Professor Holley Moyes, an expert on the caves from the University of California told the BBC: ‘Amongst the Maya, we hardly see any – almost no – human sacrifice until the late classic period.
‘And I think they start doing it because they are in the middle of a drought, and they are trying to up the ante.’
St Patrick’s Purgatory
On a little-known Irish island, you can find a supposed entrance to hell which has had an outsised impact on the Christian understanding of life after death.
St Patrick’s Purgatory, located on Station Island in northwestern Ireland, was considered by early medieval people to be the edge of the known world.
While St Patrick today might be better associated with shamrocks and green hats, he once had a much more terrifying reputation.
According to a 12th-century text written by a monk named H. of Saltrey, St Patrick prayed to God for a way to convert the Irish pagans.
His efforts were rewarded by a vision of a ‘pit of purgatory’.

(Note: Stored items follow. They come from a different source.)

-- ==== Sys2Proof/Certificates/Slice0/Obligations.lean ====
section
/-! DEFINITION. The statements for the provers: what each command does by the numbered rules, and the invariants every step
keeps. -/

section Statements

open Sys2Proof Sys2Proof.Machine

/-! ## The machine as a whole -/

/-- The oldest waiting command is executed with the queue's rest (the queue is the model's: DESIGN CHOICE, log entry 5). With no
command waiting and no reset in progress a step counts one millisecond and does nothing else: clock, ages and times in GRACE
up, every running timer down to 0, all the rest as it was; in a reset it does nothing (the model's choice: log entry 4). -/
def Obligations.StepRunsFrontCommand : Prop :=
  (∀ (c : Instr) (rest : List Instr) (s : State), s.pending = c :: rest →
    step s = exec c { s with pending := rest }) ∧
  (∀ s : State, s.pending = [] → s.inReset = true → step s = .next s) ∧
  (∀ s : State, s.pending = [] → s.inReset = false →
    ∃ t, step s = .next t ∧
      t = { s with
        link := { s.link with roster := t.link.roster, dupTimer := s.link.dupTimer.map (· - 1) }
        publish := { s.publish with timer := s.publish.timer.map (· - 1) }
        listen := t.listen
        cue := { s.cue with clock := s.cue.clock + 1 }
        ports := t.ports
        fault := { s.fault with sources := t.fault.sources, keepTimer := s.fault.keepTimer.map (· - 1) }
        tablet := { s.tablet with relays := s.tablet.relays.map fun r => { r with deadline := r.deadline - 1 } } } ∧
      (∀ n : BitVec 4, t.link.present n = (s.link.present n).map (· - 1)) ∧
      (∀ k : Fin 16, t.entry k = (s.entry k).map fun e => { e with age := e.age.map (· + 1) }) ∧
      (∀ p : Fin 4, let x := s.port p
        t.port p = { x with
          reading := { x.reading with age := min 65535 (x.reading.age + 1) }, measuring := x.measuring.map (· - 1),
          descTimer := x.descTimer.map (· - 1), silenceTimer := x.silenceTimer.map (· - 1),
          switchTimer := x.switchTimer.map (· - 1), nudgeTimer := x.nudgeTimer.map (· - 1) }) ∧
      (∀ k : Fin 8, t.source k = { s.source k with timer := (s.source k).timer.map (· + 1) }))

/-- No command reads past its own turn: whatever it does, the commands that wait stay as they are. The queue of waiting
commands is the model's own, and so is this rule about it (DESIGN CHOICE, log entry 5); the spec says only that each step is
whole and indivisible. -/
def Obligations.CommandsKeepQueue : Prop :=
  ∀ (c : Instr) (s t : State), exec c s = .next t → t.pending = s.pending

/-- The own number and rate follow the straps last read at every moment (R1, R178). That they are read at RESET_END alone, the
end of both a cold reset and a RESTART, is the model's choice: R1 says at cold reset and at RESTART, R178 at the end of cold
reset and at RESTART (log entries 1 and 11). -/
def Obligations.IdentityFollowsStraps : Prop :=
  ∀ (c : Instr) (s t : State), s.link.own = s.straps.stn → s.link.rate = s.straps.rate → exec c s = .next t →
    t.link.own = t.straps.stn ∧ t.link.rate = t.straps.rate ∧
    (t.straps = s.straps ∨ ∃ p b d up, c = .resetEnd p b d up ∧ t.straps = p)

/-- A station becomes RUNNING, and a channel's halt flag clears, by CLEAR_FAULT, a reset or RESTART alone; a request may
come inside a tablet message or a delivered frame (R71, R72, R149, R153). -/
def Obligations.HaltsLastUntilCleared : Prop :=
  ∀ (c : Instr) (s t : State), exec c s = .next t →
    (∀ h, c ≠ .clearFault h) → (∀ h, c ≠ .restart h) → c ≠ .coldReset → c ≠ .frameDelivered →
    (∀ b, c ≠ .tabletMessage b) →
    (s.fault.halted = true → t.fault.halted = true) ∧
    ∀ ch : Fin 4, (s.chan ch).haltFlag = true → (t.chan ch).haltFlag = true

/-- The step counts of a channel move by an encoder transition, RESET_POSITION or a reset alone: the motion computation
never writes the position (R69, R79). A mirror value changes by a delivered frame, SET_LISTEN, DROP_LISTEN or a reset alone
(R36). -/
def Obligations.PositionsAndMirrorsHold : Prop :=
  (∀ (c : Instr) (s t : State), exec c s = .next t →
    c ≠ .frameDelivered → (∀ b, c ≠ .tabletMessage b) → (∀ h ch v, c ≠ .resetPosition h ch v) →
    (∀ ch a b, c ≠ .encoderTransition ch a b) → (∀ h, c ≠ .restart h) → c ≠ .coldReset →
    ∀ ch : Fin 4, (t.chan ch).position = (s.chan ch).position) ∧
  (∀ (c : Instr) (s t : State), exec c s = .next t →
    c ≠ .frameDelivered → (∀ b, c ≠ .tabletMessage b) → (∀ h i x y z, c ≠ .setListen h i x y z) →
    (∀ h i, c ≠ .dropListen h i) → (∀ h, c ≠ .restart h) → c ≠ .coldReset →
    ∀ k : Fin 16, (t.entry k).map (fun e => e.value) = (s.entry k).map fun e => e.value)

/-! ## Invariants that every step keeps -/

/-- A HALTED station stays still and silent, and a held channel stays in COAST or BRAKE, through every step (R71, R73, R140,
R149). -/
def Obligations.StilledKept : Prop :=
  ∀ s t : State, Stilled s → step s = .next t → Stilled t

/-- Every step keeps the send queue's bounds (R16 to R18, R22). -/
def Obligations.LinkSafeKept : Prop :=
  ∀ s t : State, LinkSafe s → step s = .next t → LinkSafe t

/-- Every step keeps the bounds of the report queue, the relay table and the event mask (R161, R165, R167, R168). -/
def Obligations.ReportSafeKept : Prop :=
  ∀ s t : State, ReportSafe s → step s = .next t → ReportSafe t

/-- Every step keeps the cue table's bounds (R41, R44). -/
def Obligations.CueSafeKept : Prop :=
  ∀ s t : State, CueSafe s → step s = .next t → CueSafe t

/-- Every step keeps the notes within their ranges and the speaker compare within 240 of silence (R126, R127, R136). -/
def Obligations.SoundSafeKept : Prop :=
  ∀ s t : State, SoundSafe s → step s = .next t → SoundSafe t

/-- Every step keeps every channel's duty within Leff and Leff within L, at most 800 in SAG (R88, R89). -/
def Obligations.MotorSafeKept : Prop :=
  ∀ s t : State, MotorSafe s → step s = .next t → MotorSafe t

/-- Every step keeps the fault sources, the listen entries and the keepalive consistent (R29, R146, R147, R154). -/
def Obligations.UnitSafeKept : Prop :=
  ∀ s t : State, UnitSafe s → step s = .next t → UnitSafe t

/-- The state after reset meets every invariant. What the state right after a reset is taken holds, block by block, as the
rules give it, the motor bridges and the speaker driver off (R14, R23, R28, R39, R41, R59, R76, R96, R115, R125, R129, R138,
R141, R146, R154, R165, R171). That no command waits is the model's choice (log entry 5). -/
def Obligations.ResetIsSafe : Prop :=
  (Safe State.reset) ∧
  (let s := State.reset
  s.inReset = true ∧
  s.link.state = .offline ∧ s.link.queue = [] ∧ s.link.held = none ∧ s.link.dupTimer = none ∧
  s.link.delivered = 0 ∧ s.link.spoiled = 0 ∧ s.link.runt = 0 ∧ s.link.broken = 0 ∧
  (∀ n : BitVec 4, s.link.present n = none) ∧
  s.publish = { current := { items := [], period := 0 }, pendingSet := none, timer := none } ∧
  (∀ k : Fin 16, s.entry k = none) ∧ s.cue = { membership := 1, table := [], clock := 0 } ∧
  (∀ c : Fin 4, (s.chan c).kind = .encoded ∧ (s.chan c).mode = .coast ∧ (s.chan c).haltFlag = false ∧
    (s.chan c).tripHolders = 0 ∧ (s.chan c).position = 0 ∧ (s.chan c).speed = 0 ∧ (s.chan c).integ = 0 ∧
    (s.chan c).leff = 1000 ∧ (s.chan c).duty = 0 ∧ (s.chan c).nextC = 0 ∧ (s.chan c).runC = 0 ∧
    (s.chan c).bridge = .allOff ∧ (s.chan c).params =
      { kp := 600, ki := 40, kx := 64, vmax := 1600, acc := 20, limit := 1000, ilim := 1500, stallTime := 1000,
        tolerance := 4 }) ∧
  (∀ p : Fin 4, (s.port p).state = .empty ∧ (s.port p).settled = .empty ∧ (s.port p).reading.valid = false ∧
    (s.port p).snapshot.valid = false ∧ (s.port p).totalBad = 0 ∧ (s.port p).tx = []) ∧
  (∀ k : Fin 8, s.watch k = none) ∧
  s.sound = { queue := [], player := .stopped, current := none, count := 0, stopAtEnd := false, phase := 0, master := 15,
              mark := 4, arm := true, nextCompare := 250, runCompare := 250 } ∧
  s.speaker = .off ∧
  s.supply.state = .normal ∧ s.fault.halted = false ∧ s.fault.manual = none ∧ s.fault.remote = none ∧
  s.fault.keepPeriod = 0 ∧ s.fault.keepTimer = none ∧
  (∀ k : Fin 8, (s.source k).state = .inactive ∧ (s.source k).condition = false) ∧
  (s.source 4).reaction = .localHalt ∧ (s.source 4).grace = 500 ∧ (s.source 5).reaction = .report ∧
  (s.source 5).grace = 2000 ∧ (s.source 0).reaction = .channelStop ∧ (s.source 7).reaction = .localHalt ∧
  s.tablet.reports = [] ∧ s.tablet.lost = 0 ∧ s.tablet.badCount = 0 ∧ s.tablet.relays = [] ∧ s.tablet.route = .none ∧
  s.tablet.mask = 0x1FFFFFFF ∧ s.tablet.rx = .hunt ∧ s.pending = [])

This chasm filled the mind of anyone who entered with visions of hell fire and monsters, essentially providing a first-hand experience of the consequences of rebuking Christianity.

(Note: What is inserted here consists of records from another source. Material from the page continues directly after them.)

theorem seedProfile_ranges {x : Channel} (h : RangesOk x) : RangesOk (seedProfile x) := by
  unfold seedProfile
  split
  · exact h
  · obtain ⟨hp, hpend, hl, hnext, hrun, hi, -, hrest⟩ := h
    exact ⟨hp, hpend, hl, hnext, hrun, hi, (by decide : 0 < 8), hrest⟩

theorem seedProfile_drive (x : Channel) : (seedProfile x).leff = x.leff ∧ (seedProfile x).duty = x.duty := by
  unfold seedProfile
  split <;> exact ⟨rfl, rfl⟩

theorem clearMarks_ranges {x : Channel} (h : RangesOk x) : RangesOk (clearMarks x) := by
  obtain ⟨hp, hpend, hl, hnext, hrun, hi, htf, hspeed, hstall, -, hg⟩ := h
  exact ⟨hp, hpend, hl, hnext, hrun, hi, htf, hspeed, hstall, Nat.zero_le _, hg⟩

theorem enterSetpoint_sound (sp : MotorSetpoint) (x : Channel) : ChanSound x (enterSetpoint sp x) := by
  obtain ⟨hleff, hduty⟩ := seedProfile_drive x
  have seeded : RangesOk x → RangesOk (clearMarks (seedProfile x)) := fun h => clearMarks_ranges (seedProfile_ranges h)
  have seedDuty : DutyOk x → DutyOk (seedProfile x) := fun h => by rwa [DutyOk, hleff, hduty]
  cases sp with
  | coast => exact enterStop_sound .coast x
  | brake => exact enterStop_sound .brake x
  | openDrive d =>
    refine ⟨fun h => ?_, Nat.le_refl _, id⟩
    obtain ⟨hp, hpend, hl, hnext, hrun, -, hrest⟩ := clearMarks_ranges h
    exact ⟨hp, hpend, hl, hnext, hrun, Nat.zero_le _, hrest⟩
  | speed v => exact ⟨fun h => have cleared := clearMarks_ranges h; cleared, Nat.le_refl _, id⟩
  | position g => exact ⟨seeded, hleff.le, seedDuty⟩
  | hold => exact ⟨seeded, hleff.le, seedDuty⟩
  | follow r => exact ⟨seeded, hleff.le, seedDuty⟩

theorem clampParams_safe (p : RawParams) : paramsSafe (clampParams p) := by
  have within {lo hi : Nat} (h : lo ≤ hi) (x : Half) := clampN_bounds h x.toNat
  exact ⟨(within (by decide : 0 ≤ 4095) _).2, (within (by decide : 0 ≤ 1023) _).2, Nat.le_of_lt_succ p.kx.isLt,
    within (by decide : 1 ≤ 4000) _, within (by decide : 1 ≤ 400) _, (within (by decide : 0 ≤ 1000) _).2,
    within (by decide : 100 ≤ 3000) _, within (by decide : 100 ≤ 5000) _, Nat.le_of_lt_succ p.tolerance.isLt⟩

theorem changeKind_eq (k : ChanKind) (x : Channel) :
    changeKind k x = { x with kind := (changeKind k x).kind, history := (changeKind k x).history } := by
  unfold changeKind
  split
  · rfl
  · split <;> rfl

theorem config_sound (k : ChanKind) (p : RawParams) (x : Channel) :
    ChanSound x { changeKind k x with pendingParams := some (clampParams p) } := by
  rw [changeKind_eq]
  refine ⟨fun ⟨hp, _, hrest⟩ => ⟨hp, fun q hq => ?_, hrest⟩, Nat.le_refl _, id⟩
  obtain rfl : q = clampParams p := by simpa using hq
  exact clampParams_safe p

theorem wrap_sound (b : BridgePattern) (x : Channel) : ChanSound x { loadCompare x with bridge := b } := by
  have run {c : Nat} {d : Dir} (hc : c = 0 ∨ c = x.nextC) :
      ChanSound x { x with runC := c, runDir := d, bridge := b } := by
    refine ⟨fun ⟨hp, hpend, hl, hnext, _, hrest⟩ => ⟨hp, hpend, hl, hnext, ?_, hrest⟩, Nat.le_refl _, id⟩
    rcases hc with rfl | rfl
    · exact Nat.zero_le _
    · exact hnext
  unfold loadCompare
  split
  · exact run (.inl rfl)
  · split
    · exact run (.inr rfl)
    · split
      · exact run (.inr rfl)
      · exact run (.inl rfl)

theorem adoptParams_sound (x : Channel) : ChanSound x (adoptParams x) := by
  unfold adoptParams
  split
  · exact ⟨id, Nat.le_refl _, id⟩
  · rename_i p hpending
    refine ⟨fun ⟨_, hpend, _, hnext, hrun, hi, htf, hspeed, _, hrest⟩ => ?_, ?_, fun h => lowerLimit_duty h⟩
    · have hp : paramsSafe p := hpend p (by simp [hpending])
      exact lowerLimit_ranges (Nat.le_refl _)
        ⟨hp, nofun, Nat.min_le_left _ _, hnext, hrun, hi, htf, hspeed, Nat.min_le_right _ _, hrest⟩
    · rw [lowerLimit_leff]
      exact Nat.min_le_right _ _

theorem profileStage_sound (x : Channel) : ChanSound x (profileStage x) := by
  unfold profileStage
  split
  · refine ⟨fun ⟨hp, hpend, hl, hnext, hrun, hi, _, hrest⟩ => ⟨hp, hpend, hl, hnext, hrun, hi, ?_, hrest⟩,
      Nat.le_refl _, id⟩
    unfold advance
    simp only
    omega
  · exact ⟨id, Nat.le_refl _, id⟩

theorem refStage_sound (x : Channel) : ChanSound x (refStage x) := by
  unfold refStage
  split <;> exact ⟨id, Nat.le_refl _, id⟩

/-- The regulator keeps the integrator within 256,000 (R85). -/
theorem regulate_integ_le {x : Channel} (h : x.integ.natAbs ≤ 256000) : (regulate x).1.natAbs ≤ 256000 := by
  unfold regulate
  simp only
  split
  · exact h
  · exact natAbs_clampAbs_le _ _

theorem driveStage_sound (v : Nat) (x : Channel) : ChanSound x (driveStage v x).1 := by
  unfold driveStage
  split
  · exact ⟨id, Nat.le_refl _, id⟩
  · exact ⟨id, Nat.le_refl _, id⟩
  · exact ⟨id, Nat.le_refl _, id⟩
  · exact ⟨fun ⟨hp, hpend, hl, hnext, hrun, hi, hrest⟩ => ⟨hp, hpend, hl, hnext, hrun, regulate_integ_le hi, hrest⟩,
      Nat.le_refl _, id⟩

theorem ChanStep.sound {x y : Channel} (h : ChanStep x y) : ChanSound x y := by
  cases h with
  | enter sp => exact enterSetpoint_sound sp x
  | halt st => exact ⟨(enterStop_sound st x).ranges, Nat.le_refl _, (enterStop_sound st x).duty⟩
  | trip st b => exact ⟨(enterStop_sound st x).ranges, Nat.le_refl _, (enterStop_sound st x).duty⟩
  | release b => exact ⟨id, Nat.le_refl _, id⟩
  | coast => exact enterStop_sound .coast x
  | config k p => exact config_sound k p x
  | wrap b => exact wrap_sound b x
  | adopt => exact adoptParams_sound x
  | measure =>
    exact ⟨fun ⟨hp, hpend, hl, hnext, hrun, hi, htf, _, hrest⟩ =>
      ⟨hp, hpend, hl, hnext, hrun, hi, htf, natAbs_clampAbs_le _ _, hrest⟩, Nat.le_refl _, id⟩
  | held =>
    exact ⟨fun ⟨hp, hpend, hl, hnext, hrun, _, htf, hspeed, hstall, _, hg⟩ =>
      ⟨hp, hpend, hl, hnext, hrun, Nat.zero_le _, htf, hspeed, hstall, Nat.zero_le _, hg⟩, Nat.le_refl _, id⟩
  | goal => exact ⟨id, Nat.le_refl _, id⟩
  | lapse => exact ⟨id, Nat.le_refl _, id⟩
  | profile => exact profileStage_sound x
  | settle n m _ hn =>
    exact ⟨fun ⟨hp, hpend, hl, hnext, hrun, hi, htf, hspeed, hstall, _, hg⟩ =>
      ⟨hp, hpend, hl, hnext, hrun, hi, htf, hspeed, hstall, hn, hg⟩, Nat.le_refl _, id⟩
  | ref => exact refStage_sound x
  | drive v => exact driveStage_sound v x

theorem CountStep.sound {x y : Channel} (h : CountStep x y) : ChanSound x y := by
  cases h with
  | lines a b => exact ⟨id, Nat.le_refl _, id⟩
  | encoder a b =>
    unfold encoderStep
    simp only
    split
    · exact ⟨id, Nat.le_refl _, id⟩
    · split
      · exact ⟨id, Nat.le_refl _, id⟩
      · exact ⟨id, Nat.le_refl _, id⟩
      · exact ⟨id, Nat.le_refl _, id⟩
      · exact ⟨fun ⟨hp, hpend, hl, hnext, hrun, hi, htf, hspeed, hstall, hsettle, _⟩ =>
          ⟨hp, hpend, hl, hnext, hrun, hi, htf, hspeed, hstall, hsettle, satAdd_le _ _ _⟩, Nat.le_refl _, id⟩
  | shift v =>
    unfold resetPosition
    simp only
    split <;> exact ⟨id, Nat.le_refl _, id⟩

/-! ## The last stages (R88, R90, R92) -/

theorem ceiling_le (sag : Bool) (x : Channel) :
    ceiling sag x ≤ x.params.limit ∧ (sag = true → ceiling sag x ≤ 800) := by
  unfold ceiling
  split
  · exact ⟨Nat.min_le_left _ _, fun _ => Nat.min_le_right _ _⟩
  · exact ⟨Nat.le_refl _, fun h => absurd h ‹_›⟩

/-- A last stage keeps the ranges, and Leff within the cap of SAG. -/
theorem DriveStep.ranges {sag : Bool} {x y : Channel} (h : DriveStep sag x y) (hx : RangesOk x) :
    RangesOk y ∧ (y.leff = x.leff ∨ (sag = true → y.leff ≤ 800)) := by
  obtain ⟨hp, hpend, hl, hnext, hrun, hi, htf, hspeed, hstall, hrest⟩ := hx
  cases h with
  | limit i =>
    obtain ⟨hceil, hsag⟩ := ceiling_le sag x
    have hfold := (foldback_bounds i (ceiling sag x) x).1
    refine ⟨⟨hp, hpend, hfold.trans hceil, hnext, hrun, hi, htf, hspeed, ?_, hrest⟩, .inr fun hs => hfold.trans (hsag hs)⟩
    show (if _ then _ else _) ≤ x.params.stallTime
    split
    · exact Nat.min_le_left _ _
    · exact Nat.zero_le _
  | output u =>
    refine ⟨⟨hp, hpend, hl, ?_, hrun, hi, htf, hspeed, hstall, hrest⟩, .inl rfl⟩
    refine (compareOf_le _).trans ?_
    have hlimit := limit_le hp
    have hd := natAbs_clampAbs_le x.leff u
    split
    · decide
    · omega

/-- The output stage puts the duty within Leff whatever it was (R88, R92). -/
theorem outputStage_duty (u : Int) (x : Channel) : DutyOk (outputStage (clampAbs x.leff u) x) := by
  show (if _ then _ else _ : Int).natAbs ≤ x.leff
  split
  · exact Nat.zero_le _
  · exact natAbs_clampAbs_le _ _

/-! ## The invariant with a channel within its control period -/

/-- Every channel is within its ranges, and within Leff but for the channels of p. -/
def MotorBut (p : Fin 4 → Prop) (s : State) : Prop :=
  (∀ c, RangesOk (s.chan c) ∧ (p c ∨ DutyOk (s.chan c))) ∧ (s.supply.state = .sag → ∀ c, (s.chan c).leff ≤ 800)

theorem motorSafe_iff (s : State) : MotorSafe s ↔ MotorBut (fun _ => False) s := by
  simp only [MotorSafe, MotorBut, chanSafe_iff, false_or]

theorem motorBut_of_sound {p : Fin 4 → Prop} {s t : State} (hsupply : t.supply.state = .sag → s.supply.state = .sag)
    (hc : ∀ c, ChanSound (s.chan c) (t.chan c)) (h : MotorBut p s) : MotorBut p t := by
  obtain ⟨hchan, hsag⟩ := h
  refine ⟨fun c => ?_, fun ht c => (hc c).leff.trans (hsag (hsupply ht) c)⟩
  obtain ⟨hranges, hduty⟩ := hchan c
  exact ⟨(hc c).ranges hranges, hduty.imp_right (hc c).duty⟩

theorem ChanSound.refl (x : Channel) : ChanSound x x := ⟨id, Nat.le_refl _, id⟩

theorem motorBut_of_eq {p : Fin 4 → Prop} {s t : State} (hsupply : t.supply = s.supply) (hc : t.chans = s.chans)
    (h : MotorBut p s) : MotorBut p t :=
  motorBut_of_sound (fun ht => hsupply ▸ ht) (fun c => chan_of_chans hc c ▸ .refl _) h

theorem motorBut_setChan {p : Fin 4 → Prop} {s : State} {c : Fin 4} {x : Channel} (hx : ChanSound (s.chan c) x)
    (h : MotorBut p s) : MotorBut p (s.setChan c x) :=
  motorBut_of_sound (s := s) (t := s.setChan c x) id
    (fun d => forall_chan_setChan (P := fun d y => ChanSound (s.chan d) y) (fun _ => .refl _) (fun _ => hx) d) h

theorem Act.motorBut {p : Fin 4 → Prop} {s t : State} (h : Act s t) (hs : MotorBut p s) : MotorBut p t := by
  cases h
  case chan c x hx => exact motorBut_setChan hx.sound hs
  case supply x hx =>
    refine motorBut_of_sound (s := s) (fun ht => ?_) (fun c => .refl _) hs
    have ht : x.state = .sag := ht
    exact hx.elim (fun e => e ▸ ht) fun e => absurd ht e
  case sag =>
    obtain ⟨hchan, -⟩ := hs
    refine ⟨fun c => ?_, fun _ c => ?_⟩
    · have sound : ChanSound (s.chan c) ((sagAll (s.withSupply .sag)).chan c) := by
        rw [chan_sagAll]
        exact lowerLimit_sound (Nat.min_le_right _ _)
      obtain ⟨hranges, hduty⟩ := hchan c
      exact ⟨sound.ranges hranges, hduty.imp_right sound.duty⟩
    · rw [chan_sagAll, lowerLimit_leff]
      exact (Nat.min_le_left _ _).trans (Nat.min_le_left _ _)
  case halt st =>
    refine motorBut_of_sound (fun ht => by rwa [haltStation_eq] at ht) (fun c => ?_) hs
    rw [chan_haltStation]
    exact (ChanStep.halt st _).sound
  case offer => exact motorBut_of_eq (by simp) (by simp) hs
  case record => exact motorBut_of_eq (by simp) (by simp) hs
  case tick => unfold Machine.tick; split <;> exact hs
  all_goals exact hs

theorem resetBlocks_motorBut (p : Fin 4 → Prop) (s : State) : MotorBut p (resetBlocks s) := by
  have defaults : paramsSafe Params.defaults := by decide
  refine ⟨fun c => ?_, nofun⟩
  rw [chan_resetBlocks]
  exact ⟨⟨defaults, nofun, Nat.le_refl _, Nat.zero_le _, Nat.zero_le _, Nat.zero_le _, (by decide : 0 < 8), Nat.zero_le _,
    Nat.zero_le _, Nat.zero_le _, Nat.zero_le _⟩, .inr (Nat.zero_le _)⟩

theorem Deed.motorBut {p : Fin 4 → Prop} {k : Licence} {s t : State} (h : Deed k s t) (hk : k ≠ .drive)
    (hs : MotorBut p s) : MotorBut p t := by
  cases h
  case clear =>
    refine motorBut_of_sound (fun ht => by rwa [clearFaults_eq] at ht) (fun c => ?_) hs
    rw [chan_clearFaults]
    exact ⟨id, Nat.le_refl _, id⟩
  case count c x hx => exact motorBut_setChan hx.sound hs
  case reset => exact resetBlocks_motorBut p s
  case restart => exact resetBlocks_motorBut p s
  case drive => exact absurd rfl hk
  case publish => exact motorBut_of_eq (by simp) (by simp) hs
  all_goals exact hs

theorem Acts.motorBut {p : Fin 4 → Prop} {L : Licence → Prop} (hL : ¬ L .drive) {s t : State} (h : Acts L s t)
    (hs : MotorBut p s) : MotorBut p t :=
  h.induct Act.motorBut (fun hk d => d.motorBut (by rintro rfl; exact hL hk)) hs

theorem DriveStep.motorBut {c : Fin 4} {s : State} {x : Channel}
    (h : DriveStep (s.supply.state == .sag) (s.chan c) x) (hs : MotorBut (· = c) s) :
    MotorBut (· = c) (s.setChan c x) := by
  obtain ⟨hchan, hsag⟩ := hs
  obtain ⟨hranges, hleff⟩ := h.ranges (hchan c).1
  refine ⟨fun d => ?_, fun ht d => ?_⟩
  · rw [chan_setChan]
    split
    · exact ⟨hranges, .inl ‹_›⟩
    · exact hchan d
  · have hs : s.supply.state = .sag := ht
    rw [chan_setChan]
    split
    · exact hleff.elim (fun e => e ▸ hsag hs c) fun e => e (by simp [hs])
    · exact hsag hs d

According to medieval texts, this pit is located on Station Island where a monastery founded by one of St Patrick’s disciples still stands today.
Early visitors reported finding a small cave where they would be bombarded with unearthly visions.
The 12-century historian Gerald of Wales of Wales wrote: ‘This part of the island contains nine pits, and should any one perchance venture to spend the night in one of them, … he is immediately seized by the malignant spirits.’
The cave was filled in and replaced with a more conventional chapel in the year 1790, but St Patrick’s vision of a temporary hell would go on to have a far wider influence.
After reports of the mystical powers of St Patrick’s caves were reported, the monastery became one of the most popular pilgrimage sites in Europe.
The idea that sinners might briefly experience suffering before reaching salvation formed one of the essential cornerstones of the idea of purgatory, a sort of waiting room for heaven.
By popularising these ideas, St Patrick’s Purgatory became a critical point for the evolution of Christian ideas about what happens after you die.
Just 100 years after the first accounts were written, purgatory was made official church doctrine in 1274.
Even today, pilgrims from around the world undergo notoriously gruelling visits to the island to get a taste of hell first-hand.
So, while you might no longer be able to take a day trip to the inferno in the cave beneath the island, you can still visit the place where our modern ideas of hell began.